# PINKERTON FX bad reviews



## Greasetattoo (Aug 5, 2008)

Hey All,

Happy Thanksgiving

Anyone order anything from this guy?
JOHN PINKERTON

I read a few bad reviews on him?
http://devilwater.deviantart.com/

Let me know.
thanks


----------



## falcon49xxxx (Aug 4, 2008)

No,and after reading all that I'd stay very far away!


----------



## rat salad (Oct 18, 2004)

I bought a Zombie Hamster and Sinister Scare Bear from him about 3 years ago. It took 6 months to get to me after I paid him. I was livid. He made it sound like I was going to get it right away. He kept sending me emails that it had been sent (obviously he lied). In the 5th month, I wrote Mezco an email regarding his unprofessionalism as an artist/businessman (he works for Mezco as a side job). Finally, he shipped my stuff. Yeah, 6 months....longest I had ever waited for a toy. I really thought he was going to rip me off.


----------



## Lloyd Collins (Sep 25, 2004)

There is always someone like that all the time. Back in the early 80,s, I had a problem with a well know person. After a while, I just said enough was enough, and turned him into the State Attorney Generals office, then got results!

At the time, his mother was helping him, and the written exchanges between them, was forwarded to me. I loved this one "Get his stuff to him ASAP, so we can get this jerk off our backs." I did get what I ordered for, and he sent a letter on his letterhead, that he would never except any money from me ever again.

So it might help to contact your Attorney General's Office, if you can't get results, othewise. I even was told from a magazine I could not get a refund, after being taken over by another company.

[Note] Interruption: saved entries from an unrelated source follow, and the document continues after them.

-- ==== Sys2Proof/Machine/Flags.lean ====
section
/-! DEFINITION. The flags: dirty bits (spec/10_state.md R21, R24), collision bits (R34, 45_collision.md R262, R264) and the
handshake flags as port C and the status port show them (46_mcu_bridge.md R293, R295, R309). -/

namespace Sys2Proof.Machine

/-- The byte with bit `i` set (R262, R264). -/
def orBit (d : Byte) (i : Nat) : Byte := d ||| BitVec.twoPow 8 i

/-- The dirty set with the bit of every `i` that satisfies `f` set. -/
def markWhere {n : Nat} (d : Tab Bool n) (f : Nat → Bool) : Tab Bool n := Tab.tabulate n fun i => d.get i || f i

/-- The bank of a character-RAM offset (R130). -/
def bankOf (off : Nat) : Bank := if off < Config.cramBankSize then .bank0 else .bank1

/-- The tile that owns a character-RAM offset: `(off div 8) & 0xFF` (R72, R130). -/
def tileOf (off : Nat) : Nat := off / 8 % 256

/-- The sprite pattern that owns a character-RAM offset: `(off div 32) & 0x3F` (R72, R130). -/
def spatOf (off : Nat) : Nat := off / 32 % 64

/-- `TILE_DIRTY[b][t]` (R21). -/
def State.tileIsDirty (s : State) (b : Bank) (t : Nat) : Bool := (s.tileDirty.get b).get t

/-- `SPAT_DIRTY[b][p]` (R21). -/
def State.spatIsDirty (s : State) (b : Bank) (p : Nat) : Bool := (s.spatDirty.get b).get p

/-- `CELL_DIRTY[n][c]` (R24). -/
def State.cellIsDirty (s : State) (n : Plane) (c : Nat) : Bool := (s.cellDirty.get n).get c

/-- Mark the tile and the pattern that own a character-RAM offset (R130). -/
def State.markChar (s : State) (off : Nat) : State :=
  let b := bankOf off
  { s with
    tileDirty := s.tileDirty.set b ((s.tileDirty.get b).set (tileOf off) true)
    spatDirty := s.spatDirty.set b ((s.spatDirty.get b).set (spatOf off) true) }

/-- Mark one cell of a plane (R131). -/
def State.markCell (s : State) (n : Plane) (c : Nat) : State :=
  { s with cellDirty := s.cellDirty.set n ((s.cellDirty.get n).set c true) }

/-- Mark every cell of every plane (R144, R153). -/
def State.markAllCells (s : State) : State :=
  { s with cellDirty := .ofFn fun _ => Tab.fill true 10 }

/-- `SetSpriteBit(i)` (R262): register `min(i >> 3, 2)`, bit `i & 7`. -/
def setSpriteBit (coll : Vector Byte 4) (i : Nat) : Vector Byte 4 :=
  let r := min (i / 8) 2
  regSet coll r (orBit (regGet coll r) (i % 8))

/-- Set bit n of collision register 3 (R264). -/
def setPlaneBit (coll : Vector Byte 4) (n : Plane) : Vector Byte 4 :=
  regSet coll 3 (orBit (regGet coll 3) n.number)

/-- The collision bit of a sprite slot as the CPU reads it (R267). -/
def spriteBit (coll : Vector Byte 4) (i : Nat) : Bool := (regGet coll (min (i / 8) 2)).getLsbD (i % 8)

/-- The collision bit of a plane as the CPU reads it (R267). -/
def planeBit (coll : Vector Byte 4) (n : Plane) : Bool := (regGet coll 3).getLsbD n.number

/-- What port C shows: `ZREADY | (ZACCEPT << 1)` (R309). -/
def State.portC (s : State) : Byte := 0#6 ++ BitVec.ofBool s.zaccept ++ BitVec.ofBool s.zready

/-- What the CPU's status port shows: `0xFF ^ (ZREADY | (ZACCEPT << 1))` (R293). -/
def State.status (s : State) : Byte := 0xFF ^^^ s.portC

end Sys2Proof.Machine
end

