-- ==== Sys2Proof/Machine/Ops.lean ====
section
/-! DEFINITION. The operations the meanings share: outputs, draws, deferred events and their drain
(spec/20_memory.md R82, R83; spec/46_mcu_bridge.md R296 to R299), the protection variant's gate (R290), the creation of
all state at RESET (spec/70_reset_and_hazards.md R370), and the marking of a run that leaves out a SYNC (R83 (a)).
The block takes no exception and returns from none (spec/60_exceptions.md R340, R346, R347): its one interrupt line is
raised by `applyDeferred` and acknowledged by `State.ackIrq`. -/

namespace Sys2Proof.Machine

/-- The state with the outputs of an event. -/
def State.withOut (s : State) (o : Outputs) : State := { s with out := o }

/-- The state after an event that puts nothing out. -/
def State.quiet (s : State) : State := s.withOut Outputs.none

/-- The state after a read that returned `r`. -/
def State.respond (s : State) (r : Byte) : State := s.withOut { Outputs.none with data := some r }

/-- `defer E` (R7, R82): append an event to `EVQ`. -/
def State.defer (s : State) (e : Deferred) : State := { s with evq := s.evq ++ [e] }

/-- The byte of the next `BusRead` (R8, R9): the next one the host has laid out, else a free value. -/
def State.busByte (s : State) : Byte :=
  match s.busIn with
  | b :: _ => b
  | [] => Config.freeBusByte s.draws

/-- The state after a `BusRead` has drawn its byte. -/
def State.busDrawn (s : State) : State :=
  match s.busIn with
  | _ :: rest => { s with busIn := rest }
  | [] => { s with draws := s.draws + 1 }

/-- The byte of the next `InPort` (R8, R9): the next one the host has laid out, else a free value. -/
def State.portByte (s : State) : Byte :=
  match s.portIn with
  | b :: _ => b
  | [] => Config.freePortByte s.draws

/-- The state after an `InPort` has drawn its byte. -/
def State.portDrawn (s : State) : State :=
  match s.portIn with
  | _ :: rest => { s with portIn := rest }
  | [] => { s with draws := s.draws + 1 }

/-- Apply one deferred event (R296 to R299); `EvCpuData` raises the interrupt line (R344). -/
def applyDeferred (s : State) : Deferred → State
  | .cpuData v => { s with zready := true, mcuIrq := true, fromz80 := v }
  | .cpuTook => { s with zaccept := true }
  | .mcuTook => { s with zready := false }
  | .mcuData v => { s with toz80 := v, zaccept := false }

/-- The fence (R83): apply the events of `EVQ` in the order they were appended; no event is then owed a SYNC. -/
def State.drain (s : State) : State :=
  { s.evq.foldl applyDeferred s with evq := [], lastProc := none }

/-- The acknowledge of the interrupt line (R303, R344). -/
def State.ackIrq (s : State) : State := { s with mcuIrq := false }

/-- A transaction that exists only in one protection variant (R290). -/
def inVariant (s : State) (v : ProtVariant) (t : State) : Host.Outcome State Fault Refusal :=
  if s.cfg.protVariant = v then .next t else .refused .absentInVariant

/-- Create all state (R370): nothing of the earlier state survives. The configuration and what the host has laid out are
not state of the block and stay (R44; assumption log 12). -/
def State.recreate (s : State) : State :=
  { State.init s.cfg with trace := s.trace, busIn := s.busIn, portIn := s.portIn, draws := s.draws }

/-- The processor of an agent, if it is one (R10). -/
def processorOf : Agent → Option Agent
  | .cpu => some .cpu
  | .mcu => some .mcu
  | .host => none

/-- Record that a transaction is issued: an event of one processor after an event of the other with no SYNC between
marks the run (R83 (a), R342, R9; assumption log 8). -/
def State.noteAgent (s : State) (a : Agent) : State :=
  match processorOf a with
  | none => s
  | some p => { s with lastProc := some p, marked := s.marked || (s.lastProc.isSome && s.lastProc != some p) }

end Sys2Proof.Machine
end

My complaint to AG office, got me a refund check.


----------



## mcdougall (Oct 28, 2007)

Thanks for the heads up Lads...we all work too hard for our money to be ripped off by anyone !
Mcdee


----------



## razorwyre1 (Jan 28, 2004)

if you mailed your payment (as opposed to ppypal, etc.) then the postal inspector in charge of his zip code will be helpful as well. 

ive run into a few guys like this over the years: well-meaning, but highly irresponsible, and far more interested in playing with the next new thing than fulfilling their commitments, which they will continue to do until they are forced to deal with said commitment. they never mean to rip anyone off, and make the deal with the best of intentions. when payment arrives they say "well good, i'll deal with this just as soon as i finish 'fill in interesting thing'." the problem is that theyll get another interesting idea befre finishing that one, and it gets put ahead of the commitment on the list, and so on. pretty soon the guy feels bad about not dealing with his responsibility, so, because its a sore point, it gets pushed even further down the list! its a very self indulgent attitude, which the person excuses in themselves because they are an "artiste". 

the punchline is that because they are well meaning, they really dont get it that they are really being a rip-off artist! (also this attitude means that they are often broke, so they have a tough time issuing refunds.)

im afraid that your going to have to push this one to the limit before you get satisfaction, because its the only way he'll do anything. 

one telling note: the person in question here had the fanciest, most decorative booth at wonderfest. why? it was more interesting working on that than filling orders.

edit: a trip to the clubhouse forum and taking a look at their dealer index might have saved you this trouble, if memory serves, he has a bad rating there, and has had for a long time.


----------



## kit-junkie (Apr 8, 2005)

Man that sucks... You give someone the benefit of the doubt and they take your money and run. It's too bad. He's very talented.


----------



## Lloyd Collins (Sep 25, 2004)

I had one mail order dealer, not send my order. No response to letters, so back to AG office. They had no luck, because he had a PO box. They turned the case to the local Postal Inspectors, no luck. The law stated that a phyicial address can not be given out, in you have a PO box. So I lost my money. It was only $20, but in 1980's dollars.


----------



## Scott Hasty (Jul 10, 2003)

Anyone who hadn't updated his website since 2006 has to be suspect...


----------